With the development of the Domestic Internet industry, although the trillion-scale super cluster is not as rare as a few years ago, it is also rare, especially the opportunity to troubleshoot the performance of super trillion-scale super cluster is even more rare.

The performance failure troubleshooting of Hadoop NameNode with a scale of more than one trillion is also the biggest cluster, the longest time, the largest troubleshooting workload and the most hair loss I have encountered in the years since I started my business. Finally, I had to turn to Daniel for help.

Therefore, after the problem was solved, I immediately recorded the whole process of the investigation and summarized it. I hope it can be helpful to all the students who saw it. Enjoy:

Up for

The cause of the matter is due to recent customer feedback recording database LSQL performance suddenly deteriorated, before the second level response of data query and retrieval, but now always in the “circle”, stuck. Since it was a sudden phenomenon, the business change was ruled out in advance by the on-site staff, but no problems were found. As the first large project with a data volume of one trillion yuan received after the establishment of my company, I also attach great importance to it and went to the site as soon as possible.

Here introduce the platform architecture, the bottom using Hadoop distributed storage, the intermediate database using LSQL, real-time data import using Kafka. The daily data scale is 50 billion, the data storage cycle is 90 days, and there are more than 4000 data tables in total. Among them, the largest single table data scale is nearly 2 trillion records, the total data scale is nearly 5 trillion, and the storage space occupies 8PB.

The basic uses supported by the data platform mainly include full-text retrieval, multi-dimensional query, geo-location retrieval, data collision and other operations. Some businesses also involve data statistics and analysis, and there will be a very small amount of data export and multi-table association operations.

After a

①****Before the day: The fault is preliminarly located

Before I started my business, I worked in Hermes system in Tencent, and the daily real-time data volume reached 360 billion/day. After that, the real-time data volume reached nearly one trillion/day. In order not to be so Versailles, I just want to say that I had the same feeling as Liang Qichao when he gave a speech at Peking University: I don’t know much about super-large clusters, but I still have a little! Faced with the current daily 50-100 billion scale system, I am considering whether to buy the day’s return ticket……

In order to quickly locate the problem, I asked for some logs and jstack from the site before departure.
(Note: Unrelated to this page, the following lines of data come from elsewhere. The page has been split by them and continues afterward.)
/-- The floating-point registers and flags after an instruction: the flags `fl` are ORed into `fflags`, FE is set with any of
them, the unit is dirty (43_rv64f:R460, R462), and beside them only `x` and `f` may differ. -/
def FpFrame (s t : State) (fl : Flags) : Prop :=
  t.me.pc = s.me.pc + 4 ∧ t.me.fp.fflags = s.me.fp.fflags ||| fl ∧ t.me.fp.fe = (s.me.fp.fe || fl != 0) ∧
    t.me.m.mstatus = s.statusDirty ∧
    t = { s with me := { s.me.moved t.me with
                           x := t.me.x, f := t.me.f
                           fp := { s.me.fp with fflags := t.me.fp.fflags, fe := t.me.fp.fe }
                           m := { s.me.m with mstatus := t.me.m.mstatus } },
                 draws := t.draws } ∧ SameBytes s t

/-- An instruction that writes the result `out` of format `f` to `f[fd]`, NaN-boxed (43_rv64f:R464). -/
def WritesF (s : State) (r : Result) (f : Fmt) (fd : Reg) (out : FpOut) : Prop :=
  ∃ t b, r = .next t ∧ ResultIs s f out b ∧ (∀ q, t.getF q = if q = fd then boxed f.width b else s.getF q) ∧
    (∀ q, t.getX q = s.getX q) ∧ FpFrame s t out.flags

/-- A floating-point instruction that writes `x[rd]`. -/
def WritesXF (s : State) (r : Result) (rd : Reg) (v : Word) (fl : Flags) : Prop :=
  ∃ t, r = .next t ∧ (∀ q, t.getX q = regAfter s [(rd, v)] q) ∧ (∀ q, t.getF q = s.getF q) ∧ FpFrame s t fl

/-- A floating-point instruction with the code `w`: illegal with the unit off (43_rv64f:R460), else `k`. -/
def FpRule (s : State) (r : Result) (w : Word) (k : Prop) : Prop :=
  (s.me.fpOn = false → r = .next (s.raise 2 w)) ∧ (s.me.fpOn = true → k)

/-- A floating-point instruction with the code `w` and a rounding mode: illegal with the unit off or a reserved mode
(43_rv64f:R461), else `k` of the mode. -/
def RoundedRule (s : State) (r : Result) (w : Word) (rm : BitVec 3) (k : Rounding → Prop) : Prop :=
  (s.me.fpOn = false ∨ s.rounding rm = none → r = .next (s.raise 2 w)) ∧
    (∀ m, s.me.fpOn = true → s.rounding rm = some m → k m)

/-- The numbers `n * 2 ^ e` of at most `p` significant bits with an exponent `e` that `lo` admits. -/
def OnGrid (p : Nat) (lo : Int → Prop) (y : ℝ) : Prop := ∃ n e : Int, lo e ∧ |n| < 2 ^ p ∧ y = n * (2 : ℝ) ^ e

/-- `y` is `x` rounded in mode `r` to a number of the grid `g`; in a tie of RNE it is one of the grid `even`, whose numbers have
one bit less (43_rv64f:R461). -/
def Rounds (r : Rounding) (g even : ℝ → Prop) (x y : ℝ) : Prop :=
  g y ∧
    match r with
    | .rdn => y ≤ x ∧ ∀ z, g z → z ≤ x → z ≤ y
    | .rup => x ≤ y ∧ ∀ z, g z → x ≤ z → y ≤ z
    | .rtz => |y| ≤ |x| ∧ 0 ≤ x * y ∧ ∀ z, g z → 0 ≤ x * z → |z| ≤ |x| → |z| ≤ |y|
    | .rne => ∀ z, g z → |x - y| ≤ |x - z| ∧ (z ≠ y → |x - z| = |x - y| → even y)
    | .rmm => ∀ z, g z → |x - y| ≤ |x - z| ∧ (z ≠ y → |x - z| = |x - y| → |z| < |y|)

/-- The number that a finite pattern stands for (43_rv64f:R460). -/
noncomputable def Fmt.value (f : Fmt) (b : Nat) : ℝ := (if f.neg b then -1 else 1) * f.sig b * (2 : ℝ) ^ f.exp b

/-- Overflow in this mode and sign gives an infinity, not the largest finite number (43_rv64f:R462). -/
def ToInfinity (r : Rounding) (neg : Prop) : Prop := r = .rne ∨ r = .rmm ∨ (r = .rdn ∧ neg) ∨ (r = .rup ∧ ¬ neg)

/-- `out` is the exact result `x` rounded once in mode `r` (43_rv64f:R461, R462, R498): exactly 0 is a zero of the sign
`zeroNeg`, without a flag. Else let `y` be `x` rounded to the format's precision with no largest number, and `u` with no smallest
exponent either: from the format's limit on the result overflows, with OF and NX; below it the result is `y` with the sign of
`x`, NX says that `y` is not `x`, and UF that moreover `u` is below the normal numbers. -/
def RoundsTo (f : Fmt) (r : Rounding) (x : ℝ) (zeroNeg : Bool) (out : FpOut) : Prop :=
  (x = 0 → out = ⟨some (f.signBits zeroNeg), 0⟩) ∧
  (x ≠ 0 → ∃ y u,
    Rounds r (OnGrid (f.mw + 1) fun e => f.minExp ≤ e) (OnGrid f.mw fun e => f.minExp + 1 ≤ e) x y ∧
    Rounds r (OnGrid (f.mw + 1) fun _ => True) (OnGrid f.mw fun _ => True) x u ∧
    ((2 : ℝ) ^ (2 ^ (f.ew - 1) : Nat) ≤ |y| →
      out.flags = flagOF ||| flagNX ∧
        (ToInfinity r (x < 0) → ∀ neg : Bool, (neg = true ↔ x < 0) → out.bits = some (f.signBits neg + f.infBits)) ∧
        (¬ ToInfinity r (x < 0) → ∀ neg : Bool, (neg = true ↔ x < 0) → out.bits = some (f.signBits neg + f.infBits - 1))) ∧
    (|y| < (2 : ℝ) ^ (2 ^ (f.ew - 1) : Nat) →
      (∃ b, out.bits = some b ∧ b < 2 ^ f.width ∧ f.isNan b = false ∧ f.isInf b = false ∧ f.value b = y ∧
        (f.neg b = true ↔ x < 0)) ∧
      (out.flags.getLsbD 0 = true ↔ y ≠ x) ∧
      (out.flags.getLsbD 1 = true ↔ y ≠ x ∧ |u| < (2 : ℝ) ^ (f.minExp + f.mw)) ∧
      out.flags &&& 0b11100 = 0))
The initial location was the bottleneck of Hadoop NameNode, and we had done NN optimization for many times before, and we had nothing else but familiar hands.

Here’s a look at the stack analysis at that time, and I’m sure everyone here will be confident that this is clearly hadoop stalled.

First Day: Try to adjust log4j

The first thing I did when I got to the site was to constantly grab the Hadoop Namenode stack Jstack. The conclusion from this is that the problem is indeed Catton on NN. Here NN is a global lock, and all read and write operations are sorted and wait, as shown below:

1. Where is the card

The number of waits for this lock is more than 1000. Let’s take a closer look. What is the thread that owns this lock doing?

2. Problem analysis

Obviously, there is a bottleneck in the recording log, which is blocked for too long.

  1. Log4j for the record should not add [%L], it will create the Throwable object, which in Java is a heavy object.

  2. Logs are recorded too frequently, and the disk cannot be brushed.

  3. Log4j has global locks, which can affect throughput.

3. Adjust the plan

  1. The hadoop version adopted by the customer is version 2.6.0. There are many problems in log processing of this version of Hadoop, so we call in the patch where the official statement is clear that there is a problem

Issues.apache.org/jira/browse…

The NN is slow because of logs. Procedure

Issues.apache.org/jira/browse…

Log out of the lock to avoid lock

Issues.apache.org/jira/browse…

ProcessIncrementalBlockReport caused by logging, seriously affect the performance of NN

  1. None Example Disable all info logs of namenode

Observe that the global lock blocks the NN when there is a large amount of log output.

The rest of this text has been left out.